Description
International trade offers opportunities and risks to countries, groups, and individuals. Opening an economy up to trade with other economies provides potential advantages for all, as it allows for specialization that leads to higher levels of productivity and efficiency, enlarges the markets available to firms, and increases the scope for consumer choice. However, the process of specialization entails redeployment of assets that is costly for some actors, and exposure to the global economy can create new sources of risk. For these reasons, trade is highly politicized. No government in the modern state system has ever pursued an entirely hands-off approach to trade policy. This volume features chapters that view the politics of international trade from a wide variety of angles. It considers the concepts that have driven trade policy, the interests that compete over it, and the institutions that channel these interests. The actors that care about trade policy range from individuals and firms to interest groups, government agencies, and international institutions. Economists have made great strides in understanding the factors that create a demand for international trade and the economic consequences of trade for various actors. Many of the approaches studied in this volume build on such economic models. However, the focus here is very much on politics: who wins and who loses from different policies, who is able to organize and to influence governments, and thus how politics influences actual patterns of trade.
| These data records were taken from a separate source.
/-- A thread is parked by the hard threshold and goes to the context store where it may (R111). (DEDUCED, unsafe: log 28) -/
def State.htPark (s : State) (c k : Nat) : State :=
  let x := s.slot c k
  if x.committing || x.uncompared then (s.updSlot c k fun x => { x with htStop := true }).forceAt c k
  else
    let s := ((s.abandon c k).both c k fun x =>
      { x with st := .park, htStop := false, ctx := { x.ctx with wait := x.ctx.wait ||| word (2 ^ 59) }
               parkSeq := if x.st == .park then x.parkSeq else s.serial
               parkedAt := if x.st == .park then x.parkedAt else s.time, htSeq := s.serial }).nextSerial
    match s.allocEntry (tswLid x.ctx.tsw) with
    | none => s
    | some (e, s') =>
      if x.twin.isSome then
        match s'.allocEntry (tswLid x.ctx.tsw) with
        | some (e', s') => s'.spillOut c k e (some e')
        | none => s
      else s'.spillOut c k e none

/-- YIELD gives up its slot (R337): a message or a runnable context waits, no slot is FREE, and the launch's reserve has
an entry; a spill needs a second one for a shadow. None where the thread stays. -/
def State.yieldSpill (s : State) (c k : Nat) : Option State :=
  let x := s.slot c k
  let lid := tswLid x.ctx.tsw
  if ((s.core c).inbox.isEmpty && (s.core c).runnable.isEmpty) || s.anyFree c then none
  else match s.allocEntry lid with
    | none => none
    | some (e, s) =>
      if x.twin.isSome then (s.allocEntry lid).map fun a => a.2.spillOut c k e (some a.1)
      else some (s.spillOut c k e none)

/-- A slot whose thread R111 parks: one that it does not hold already. (DEDUCED, unsafe: log 28) -/
def htParks (x : Slot) : Bool := !waitHt x.ctx.wait && (x.st == .run || x.st == .park) && !x.htStop

/-- The parking of R111 that waited for a block boundary. -/
def State.htDue (s : State) (c k : Nat) : State :=
  let s := s.updSlot c k fun x => { x with htStop := false }
  if s.levelOf c = 2 ∧ htParks (s.slot c k) then s.htPark c k else s

/-- A stop that waited for the end of a commit or for a comparison takes effect: 1 SLOTPARK, which a wait of KIND 6 does
not allow (Table 16.17), 2 kill, 3 FREEZE, 5 DONE and 6 YIELD of a twin; and the parking of R111. -/
def State.applyStop (s : State) (c k : Nat) : State :=
  let x := s.slot c k
  let s := match x.stop with
    | 5 => s.endThread c k true
    | 6 =>
      let s := s.updSlot c k fun x => { x with stop := 0 }
      (s.yieldSpill c k).getD s
    | 1 => if x.st = .park ∧ waitKind x.ctx.wait = 6 then s.updSlot c k fun x => { x with stop := 0 } else s.doPark8 c k
    | 2 => s.doKill c k
    | 3 => s.doFreeze c k
    | _ => s
  if x.htStop then s.htDue c k else s

/-! ## SCMD (Table 10.8) -/

/-- RESUME is allowed, and its effect. -/
def State.cmdResume (s : State) (c k : Nat) : Option State :=
  let (c, k) := s.leadSlot c k
  if mayResume (s.slot c k) then some (s.resumeSlot c k) else none

/-- RETIRE. -/
def State.cmdRetire (s : State) (c k : Nat) : Option State :=
  let (c, k) := s.leadSlot c k
  let x := s.slot c k
  if x.st == .frozen || (x.st == .park && waitKind x.ctx.wait == 6) then some (s.endThread c k true) else none

/-- KILL. -/
def State.cmdKill (s : State) (c k : Nat) : Option State :=
  let (c, k) := s.leadSlot c k
  let x := s.slot c k
  if x.st == .free || x.st == .out then none else some (s.doKill c k)

/-- FREEZE. -/
def State.cmdFreeze (s : State) (c k : Nat) : Option State :=
  let (c, k) := s.leadSlot c k
  let x := s.slot c k
  if x.st == .run || x.st == .park then some (s.doFreeze c k) else none

/-- STEP. -/
def State.cmdStep (s : State) (c k : Nat) : Option State :=
  let (c, k) := s.leadSlot c k
  if (s.slot c k).st == .frozen then
    some ((s.resumeSlot c k).both c k fun x => { x with stepping := true })
  else none

/-- SLOTPARK (Table 16.17). -/
def State.cmdPark (s : State) (c k : Nat) : Option State :=
  let (c, k) := s.leadSlot c k
  let x := s.slot c k
  let kind := waitKind x.ctx.wait
  if x.st == .run || (x.st == .park && ((1 ≤ kind && kind ≤ 5) || kind == 7)) then some (s.doPark8 c k) else none

/-- A slot command's outcome where a slot that does not allow it leaves the machine unchanged. -/
def orSame (s : State) (r : Option State) : State := r.getD s

/-! Each is a write to a debug window, which an idle square leaves idle for (R108). -/

/-- SCMD.RESUME (R213). -/
def execScmdResume (c k : Nat) (s : State) : Res := .next ((orSame s (s.cmdResume c (k % 4))).askExit c)

/-- SCMD.RETIRE (R213). -/
def execRetire (c k : Nat) (s : State) : Res := .next ((orSame s (s.cmdRetire c (k % 4))).askExit c)

/-- SCMD.KILL (R213). -/
def execKill (c k : Nat) (s : State) : Res := .next ((orSame s (s.cmdKill c (k % 4))).askExit c)

/-- SCMD.FREEZE (R213). -/
def execFreeze (c k : Nat) (s : State) : Res := .next ((orSame s (s.cmdFreeze c (k % 4))).askExit c)

/-- SCMD.STEP (R213). -/
def execStep (c k : Nat) (s : State) : Res := .next ((orSame s (s.cmdStep c (k % 4))).askExit c)

/-! ## Slots that load and leave (R116, R111, R217, R219) -/

/-- A launch whose cut is being taken, or that is suspended, takes its messages into the cut (R220). -/
def Entry.cutting (e : Entry) : Bool := e.held && (e.suspended || !e.cutWait.isEmpty)

/-- A launch is being cut, or is suspended (R220). -/
def State.cuts (s : State) (lid : Nat) : Bool := lid != 0 && (s.entry lid).cutting

/-- The cut of a launch has reached the router of core c, so that its threads there halt (R220). -/
def State.cutsAt (s : State) (c lid : Nat) : Bool :=
  s.cuts lid && ((s.entry lid).suspended || (s.entry lid).cutSeen.contains (squareOf c))

/-- The nodes on the path of a message, its source first: routers, and 1,024 + p for port p (R13, R19). -/
def cutPath (src dst : Nat) : List Nat :=
  if 8192 ≤ src then
    let r := portRouter (src - 8192)
    (1024 + (src - 8192)) :: r :: squaresTo r (squareOf dst)
  else squareOf src :: squaresTo (squareOf src) (squareOf dst)

/-- The router that takes a message of a launch into the cut: the first that it enters and that the cut has reached
(Table 10.14 step 4). None while the cut is ahead of it on no link of its path. (DEDUCED, unsafe: log 25) -/
def State.cutTakes (s : State) (src dst lid : Nat) : Option Nat :=
  if !s.cuts lid then none
  else if (s.entry lid).suspended then some (squareOf dst)
  else match cutPath src dst with
    | [r] => if s.cutsAt dst lid then some r else none
    | p => p.tail.find? fun r => (s.entry lid).cutSeen.contains r

/-- What has entered a slot of a district at LEVEL 2 issues nothing before R111 releases it. -/
def State.underHt (s : State) (c k : Nat) : State :=
  if s.levelOf c = 2 then
    (s.updSlot c k fun x =>
      { x with ctx := { x.ctx with wait := x.ctx.wait ||| word (2 ^ 59) }, htSeq := s.serial }).nextSerial
  else s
In this introductory chapter I provide some historical and conceptual background to the more advanced theoretical perspectives and sophisticated empirical work showcased in the rest of the volume. The next section looks at the progression of eras of trade policy, from the mercantilism that emerged along with the modern state system to today’s landscape of global, regional, and bilateral trade institutions. The third section turns to theories, providing an overview of economic models of trade that help us understand the interests that go into making trade policy and the domestic and international institutions that aggregate these interests. Finally, I briefly discuss the organization of this volume.